Only four insurers have met paid-up capital requirement
Kathmandu, July 7
Only four insurers — one life and three non-life — have raised their paid-up capital to the required level, even as the given deadline for insurance companies to increase their paid-up capital is a little over a month away.
According to the Insurance Board (IB) — the insurance sector regulator — Nepal Life Insurance Company is the only firm among 18 life insurers in operation to have raised the paid-up capital as required till date. Similarly, Himalayan General Insurance, Shikhar Insurance and Neco Insurance have met the regulatory capital requirement out of 20 non-life insurers in the market, as per the IB.
As per the directive titled ‘Insurer registration and operation of insurance business’ issued by the Insurance Board some two years back, the insurance companies have to raise their paid-up capital to Rs one billion from the earlier requirement of Rs 250 million for non-life insurers and to Rs two billion from Rs 500 million earlier for life insurers within mid-July, 2018.
The directive, however, has a provision whereby insurers can request extension to fulfil the criteria with the Insurance Board a week before the 2017-18 fiscal year ends. The IB can then provide additional three months for the insurance firms to meet the paid-up capital requirement if it finds the requests to be genuine and convincing.
However, Chiranjibi Chapagain, chairman of IB, said that the regulatory body will force the insurance companies to opt for merger if they are unable to raise their paid-up capital to the required level within the given time.
The IB has barred the promoters to chip in investment by obtaining loan from financial institutions. “If the firms cannot meet the paid-up capital requirement within the given time, we will encourage them to merge based on cross-holdings of promoters and other tools that were adopted during merger of banks and financial institutions by Nepal Rastra Bank,” said Chapagain.
The IB had granted licence to new insurers after issuance of the ‘Insurers registration and operation of insurance business directive’. There were nine life insurers and 17 non-life insurance companies in operation before the board granted licence to nine new life insurance companies and three non-life insurance firms.
Along with the entry of new players in the market, the Insurance Board expects the insurance penetration to increase, as it is merely 11 per cent till date. The penetration is, nonetheless, an improvement compared to two years ago, when insurance penetration rate was witnessed at just seven per cent of the total population.
“Including the insurance policies purchased from migrant workers, insurance outreach has expanded to around 14 per cent of the total population,” according to Chapagain. He further said that the lapse ratio in the insurance sector is high at 28 per cent, which is another concern of the insurance sector regulator.
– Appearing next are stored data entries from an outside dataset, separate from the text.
/-! ### A record under its open window: `State.admitRec` -/

@[simp] theorem State.admitRec_pending (s : State) (w : RlWin) (n : Nat) (r : Rec) : (s.admitRec w n r).pending = s.pending := by
  unfold State.admitRec; dsimp only; split <;> simp
@[simp] theorem State.admitRec_variant (s : State) (w : RlWin) (n : Nat) (r : Rec) : (s.admitRec w n r).variant = s.variant := by
  unfold State.admitRec; dsimp only; split <;> simp
@[simp] theorem State.admitRec_stepping (s : State) (w : RlWin) (n : Nat) (r : Rec) : (s.admitRec w n r).stepping = s.stepping := by
  unfold State.admitRec; dsimp only; split <;> simp
@[simp] theorem State.admitRec_fuseRev (s : State) (w : RlWin) (n : Nat) (r : Rec) : (s.admitRec w n r).fuseRev = s.fuseRev := by
  unfold State.admitRec; dsimp only; split <;> simp
@[simp] theorem State.admitRec_tick (s : State) (w : RlWin) (n : Nat) (r : Rec) : (s.admitRec w n r).tick = s.tick := by
  unfold State.admitRec; dsimp only; split <;> simp
@[simp] theorem State.admitRec_elapsed (s : State) (w : RlWin) (n : Nat) (r : Rec) : (s.admitRec w n r).elapsed = s.elapsed := by
  unfold State.admitRec; dsimp only; split <;> simp
@[simp] theorem State.admitRec_phase (s : State) (w : RlWin) (n : Nat) (r : Rec) : (s.admitRec w n r).phase = s.phase := by
  unfold State.admitRec; dsimp only; split <;> simp
@[simp] theorem State.admitRec_committed (s : State) (w : RlWin) (n : Nat) (r : Rec) : (s.admitRec w n r).committed = s.committed := by
  unfold State.admitRec; dsimp only; split <;> simp
@[simp] theorem State.admitRec_free (s : State) (w : RlWin) (n : Nat) (r : Rec) : (s.admitRec w n r).free = s.free := by
  unfold State.admitRec; dsimp only; split <;> simp
@[simp] theorem State.admitRec_prog (s : State) (w : RlWin) (n : Nat) (r : Rec) : (s.admitRec w n r).prog = s.prog := by
  unfold State.admitRec; dsimp only; split <;> simp
@[simp] theorem State.admitRec_data (s : State) (w : RlWin) (n : Nat) (r : Rec) : (s.admitRec w n r).data = s.data := by
  unfold State.admitRec; dsimp only; split <;> simp
@[simp] theorem State.admitRec_table (s : State) (w : RlWin) (n : Nat) (r : Rec) : (s.admitRec w n r).table = s.table := by
  unfold State.admitRec; dsimp only; split <;> simp
@[simp] theorem State.admitRec_msixTab (s : State) (w : RlWin) (n : Nat) (r : Rec) : (s.admitRec w n r).msixTab = s.msixTab := by
  unfold State.admitRec; dsimp only; split <;> simp
@[simp] theorem State.admitRec_msixPend (s : State) (w : RlWin) (n : Nat) (r : Rec) : (s.admitRec w n r).msixPend = s.msixPend := by
  unfold State.admitRec; dsimp only; split <;> simp
@[simp] theorem State.admitRec_msixEn (s : State) (w : RlWin) (n : Nat) (r : Rec) : (s.admitRec w n r).msixEn = s.msixEn := by
  unfold State.admitRec; dsimp only; split <;> simp
@[simp] theorem State.admitRec_log (s : State) (w : RlWin) (n : Nat) (r : Rec) : (s.admitRec w n r).log = s.log := by
  unfold State.admitRec; dsimp only; split <;> simp
@[simp] theorem State.admitRec_seq (s : State) (w : RlWin) (n : Nat) (r : Rec) : (s.admitRec w n r).seq = s.seq := by
  unfold State.admitRec; dsimp only; split <;> simp
@[simp] theorem State.admitRec_lpe (s : State) (w : RlWin) (n : Nat) (r : Rec) : (s.admitRec w n r).lpe = s.lpe := by
  unfold State.admitRec; dsimp only; split <;> simp
@[simp] theorem State.admitRec_fmt (s : State) (w : RlWin) (n : Nat) (r : Rec) : (s.admitRec w n r).fmt = s.fmt := by
  unfold State.admitRec; dsimp only; split <;> simp
@[simp] theorem State.admitRec_sec (s : State) (w : RlWin) (n : Nat) (r : Rec) : (s.admitRec w n r).sec = s.sec := by
  unfold State.admitRec; dsimp only; split <;> simp
@[simp] theorem State.admitRec_nvm (s : State) (w : RlWin) (n : Nat) (r : Rec) : (s.admitRec w n r).nvm = s.nvm := by
  unfold State.admitRec; dsimp only; split <;> simp
@[simp] theorem State.admitRec_boot (s : State) (w : RlWin) (n : Nat) (r : Rec) : (s.admitRec w n r).boot = s.boot := by
  unfold State.admitRec; dsimp only; split <;> simp
@[simp] theorem State.admitRec_pins (s : State) (w : RlWin) (n : Nat) (r : Rec) : (s.admitRec w n r).pins = s.pins := by
  unfold State.admitRec; dsimp only; split <;> simp
@[simp] theorem State.admitRec_pwr (s : State) (w : RlWin) (n : Nat) (r : Rec) : (s.admitRec w n r).pwr = s.pwr := by
  unfold State.admitRec; dsimp only; split <;> simp
@[simp] theorem State.admitRec_cdc (s : State) (w : RlWin) (n : Nat) (r : Rec) : (s.admitRec w n r).cdc = s.cdc := by
  unfold State.admitRec; dsimp only; split <;> simp
@[simp] theorem State.admitRec_img (s : State) (w : RlWin) (n : Nat) (r : Rec) : (s.admitRec w n r).img = s.img := by
  unfold State.admitRec; dsimp only; split <;> simp
@[simp] theorem State.admitRec_dramCh (s : State) (w : RlWin) (n : Nat) (r : Rec) : (s.admitRec w n r).dramCh = s.dramCh := by
  unfold State.admitRec; dsimp only; split <;> simp
@[simp] theorem State.admitRec_dram (s : State) (w : RlWin) (n : Nat) (r : Rec) : (s.admitRec w n r).dram = s.dram := by
  unfold State.admitRec; dsimp only; split <;> simp
@[simp] theorem State.admitRec_dma (s : State) (w : RlWin) (n : Nat) (r : Rec) : (s.admitRec w n r).dma = s.dma := by
  unfold State.admitRec; dsimp only; split <;> simp
@[simp] theorem State.admitRec_dmaShare (s : State) (w : RlWin) (n : Nat) (r : Rec) : (s.admitRec w n r).dmaShare = s.dmaShare := by
  unfold State.admitRec; dsimp only; split <;> simp
@[simp] theorem State.admitRec_motion (s : State) (w : RlWin) (n : Nat) (r : Rec) : (s.admitRec w n r).motion = s.motion := by
  unfold State.admitRec; dsimp only; split <;> simp
@[simp] theorem State.admitRec_cal (s : State) (w : RlWin) (n : Nat) (r : Rec) : (s.admitRec w n r).cal = s.cal := by
  unfold State.admitRec; dsimp only; split <;> simp
@[simp] theorem State.admitRec_power (s : State) (w : RlWin) (n : Nat) (r : Rec) : (s.admitRec w n r).power = s.power := by
  unfold State.admitRec; dsimp only; split <;> simp
@[simp] theorem State.admitRec_ring (s : State) (w : RlWin) (n : Nat) (r : Rec) : (s.admitRec w n r).ring = s.ring := by
  unfold State.admitRec; dsimp only; split <;> simp
@[simp] theorem State.admitRec_iox (s : State) (w : RlWin) (n : Nat) (r : Rec) : (s.admitRec w n r).iox = s.iox := by
  unfold State.admitRec; dsimp only; split <;> simp
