-- ==== Sys2Proof/Tests/Slice0.lean ====
section
/-! SUPPORT. Tests: ill-formed commands, encodings written out from the tables, worked examples of the spec, and a state that meets
the hypotheses of each statement. -/

namespace Sys2Proof.Tests

set_option Elab.async false

open Sys2Proof Sys2Proof.Machine

/-! ### Small states -/

/-- A P6M part without stored registers, in its program. -/
def base : State :=
  { State.initial .p6m with regs := [], boot := { Boot.blank with step := .running, ready := true, wdog := 9, fscnt := 1 } }

/-- The state with fields of instance i of their registers written. -/
def State.put (s : State) (l : List (FldDesc × Nat × Nat)) : State := l.foldl (fun s x => s.fset x.1 x.2.2 x.2.1) s

/-- The engine program runs, and phase 0 is under way. -/
def prog : State := State.put base [(F.SEQ_STAT_MODE, 0, 3)]

/-- A declared context that runs, with X1, X2 and X3. -/
def ctx (p q r : Nat) : Ctx :=
  { Ctx.blank with
    st := .running, budget := 100, x := ((Ctx.blank.x.set 1 (BitVec.ofNat 32 p)).set 2 (BitVec.ofNat 32 q)).set 3 (BitVec.ofNat 32 r)
    decl := some ⟨false, none, 0, 1, false, 50, 100, 0, 0, 0, [⟨4, 2, 0x150018⟩]⟩, twUsed := [0] }

/-- Context 0 is about to execute an instruction. -/
def runs (i : Instr) (p q r : Nat) : State :=
  { prog with
    prog := memWrite [] 0 4 ((encodeInsn i).getD 0)
    seq := { prog.seq with ctx := ctx p q r :: List.replicate 511 Ctx.blank } }

/-- Where none of the six stations has a line under way, none has. -/
theorem stn_quiet (s : State) (hn : s.img.stn.length = 6) (h : ∀ k, k < 6 → (s.stn k).endAt = none) (k : Nat) : (s.stn k).endAt = none := by
  rcases Nat.lt_or_ge k 6 with hk | hk
  · exact h k hk
  · unfold State.stn nth
    simp [List.getD, List.getElem?_eq_none (Nat.le_trans (Nat.le_of_eq hn) hk), Stn.blank]

/-- The command ends in a state with a property. -/
def after (i : Instr) (s : State) (p : State → Bool) : Bool := match exec i s with | .next t => p t | _ => false

/-! ### Well-formed commands -/

/-- A ring frame. -/
def frame : RingFrame := { ft := 2, dst := 5, src := 7, payload := [0x12, 0x34] }

theorem test_ill_formed_frames : ([{ frame with ft := 256 }, { frame with dst := 1024 }, { frame with src := 1024 }, { frame with seq := 256 },
    { frame with payload := List.replicate 33 0 }, { frame with payload := [2 ^ 32] }] : List RingFrame).all (fun f => !f.wf) = true := by decide

theorem test_ill_formed_event_operands : ([.sig 512 false 0 0, .sig 0 true 1 5, .sig 0 false 1 5, .sig 0 false 0 1024, .wait 512 false false 0 0,
    .wait 0 true true 1 5, .wait 0 false true 1 5, .wait 0 false true 0 1024, .waitt 512 false false 0 0, .waitt 0 false false 1 0,
    .waitt 0 true true 1 (2 ^ 20)] : List Instr).all (fun i => !i.wf) = true := by decide

theorem test_well_formed : ([.tickPhase0 {}, .add 511 15 15 15, .bCond 0 9 5, .sig 0 true 3 0, .msgFrame 1 frame true, .axsMove 35 (-(2 ^ 47)),
    .wake 7 0, .recordWrite 4, .registerWrite 0x1FFFFC 4 0] : List Instr).all Instr.wf = true := by decide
The lapse ratio measures the amount of insurance policy renewals with respect to the total number of insurance policies at the beginning of a specified period. Often times the insured have been allowing their policy to lapse because the insurance agent did not properly explain the terms and conditions of the policy, lack of understanding, insurance policy was bought without regular income source and shocks in income source, and lack of proper follow-up, among others.